2. The intelligent fitting method for the molecular weight distribution of *Panax beadica* polysaccharides according to claim 1, characterized in that, The calculation of the average signal-to-noise ratio of the low-angle group scattered signals and the high-angle group scattered signals includes: The low-angle group includes detector channels that detect angles less than a preset angle boundary value, and the high-angle group includes detector channels that detect angles greater than or equal to a preset angle boundary value. For each sampling time point, calculate the mean and standard deviation of the scattered light intensity at each detection angle within the local time window centered on that sampling time point. Use the ratio of the mean to the standard deviation as the signal-to-noise ratio for that angle. Average the signal-to-noise ratios of each angle in the high-angle group to obtain the average signal-to-noise ratio of the high-angle group. The width of the local time window is 5 to 15 consecutive sampling points, and the preset signal-to-noise ratio threshold ranges from 3 to 8.
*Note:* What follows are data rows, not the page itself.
/-- The rule of PAD on admitted operands delivers the padded message. -/
theorem padCommand_of_ok {s : State} {code : BitVec 3} {scheme : Scheme} {b : Nat}
    (known : schemeOfCode code = some scheme) (operands : OperandsOk s [s.latch.a.a])
    (bits : s.latch.a.param0.toNat = 8 * b) (low : 1 ≤ b) (high : b ≤ 255) :
    padCommand code s = deliver s (padBytes scheme b s.drawByte (s.operand s.latch.a.a)) {} := by
  have bytes : 8 * b / 8 = b := Nat.mul_div_cancel_left b (by decide)
  simp only [padCommand, known, bits, blockBitsOk_of_bytes low high, bytes, withOperands_of_ok s _ _ operands]
  rfl

/-- The drawn fill of ISO10126 is that of the command's first draws. -/
theorem drawBytes_zero (s : State) (n : Nat) : s.drawBytes 0 n = (List.range n).map s.drawByte := by
  simp only [State.drawBytes, Nat.zero_add]

/-- Settles O18: the tail of each code is `padTail` of its scheme, and the rule delivers the padded message. -/
theorem padAppendsSchemePadding : Obligations.PadAppendsSchemePadding := by
  rintro s code b n m tail wf operands bits low high rfl rfl fits tails
  have appended : ∃ scheme, schemeOfCode code = some scheme
      ∧ tail = padTail scheme s.drawByte (padLen b (s.operand s.latch.a.a).length) := by
    rcases tails with ⟨rfl, rfl⟩ | ⟨rfl, rfl⟩ | ⟨rfl, rfl⟩ | ⟨rfl, rfl⟩
    · exact ⟨.pkcs7, rfl, rfl⟩
    · exact ⟨.ansix923, rfl, rfl⟩
    · exact ⟨.iso10126, rfl, by rw [drawBytes_zero]; rfl⟩
    · exact ⟨.iso97971, rfl, rfl⟩
  obtain ⟨scheme, known, rfl⟩ := appended
  have rule := padCommand_of_ok known operands bits low high
  rw [← padBytes_eq_append]
  refine (stores_or_fails_of_deliver wf (i := .pad code) rule).1 ?_
  rwa [padBytes_length scheme b _ _ low]

/-! ### UNPAD of PAD (R68, R69, R72) -/

/-- A trailing length byte n in 1 .. B removes itself and the n − 1 bytes before it, which UNPAD_STRICT = 1 checks. -/
theorem unpadLength_of_fill {strict : Bool} {scheme : Scheme} {b : Nat} {m fill : Bytes} {n : Byte}
    (len : n.toNat = fill.length + 1) (block : n.toNat ≤ b)
    (checked : strictFillOk scheme (m ++ (fill ++ [n])) n.toNat = true) :
    unpadLength strict scheme b (m ++ (fill ++ [n])) = .ok m := by
  have loose := unpadLength_of_pad (scheme := scheme) (m := m) len block
  have last : (m ++ (fill ++ [n])).getLast? = some n := by simp
  simpa only [unpadLength, last, checked, Bool.not_true, Bool.and_false] using loose

/-- A length byte that counts itself and the fill covers the whole pad. -/
theorem drop_pad {m fill : Bytes} {n : Byte} (len : n.toNat = fill.length + 1) :
    (m ++ (fill ++ [n])).drop ((m ++ (fill ++ [n])).length - n.toNat) = fill ++ [n] := by
  have total : (m ++ (fill ++ [n])).length = m.length + n.toNat := by simp [len]
  rw [total, Nat.add_sub_cancel, List.drop_left]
3. The intelligent fitting method for the molecular weight distribution of *Panax beadica* polysaccharides according to claim 1, characterized in that, The methods for determining the data integrity level include: The product of the number of valid data points and the fixed time interval is divided by the preset total rinsing time, and then multiplied by the number of integrity levels and rounded down to obtain the data integrity level. The number of integrity level classifications ranges from 5 to 10; the molecular weight range sensing encoder group is organized using a two-dimensional index structure, with the first dimension being the data integrity level index and the second dimension being the existence identifier of candidate segments of ultra-high molecular weight components.

4. The intelligent fitting method for the molecular weight distribution of bead ginseng polysaccharides according to claim 1, characterized in that, The molecular weight range sensing encoder network adopts a one-dimensional convolutional neural network structure, which includes multiple convolutional layers and pooling layers, and outputs a fixed-dimensional latent feature vector through a fully connected layer. The training dataset for each molecular weight range sensing encoder network consists of truncated elution curves corresponding to the integrity interval, and the training label is the complete molecular weight distribution curve of the corresponding sample. Supervised learning is used for training.

5. The intelligent fitting method for the molecular weight distribution of *Panax beadica* polysaccharides according to claim 1, characterized in that, The step of fusing the differential refractive index signal and the low-angle group scattering signal based on the candidate segment identifier of the ultra-high molecular weight component includes: If the candidate region of ultra-high molecular weight component is included, the differential refractive index signal and the mean value of the scattered light intensity of the low angle group are normalized and preprocessed before being weighted and fused. The value of the fusion weight coefficient ranges from 0.6 to 0.

8. If the candidate region for ultra-high molecular weight components is not included, then only the differential refractive signal is input to the molecular weight range sensing encoder network.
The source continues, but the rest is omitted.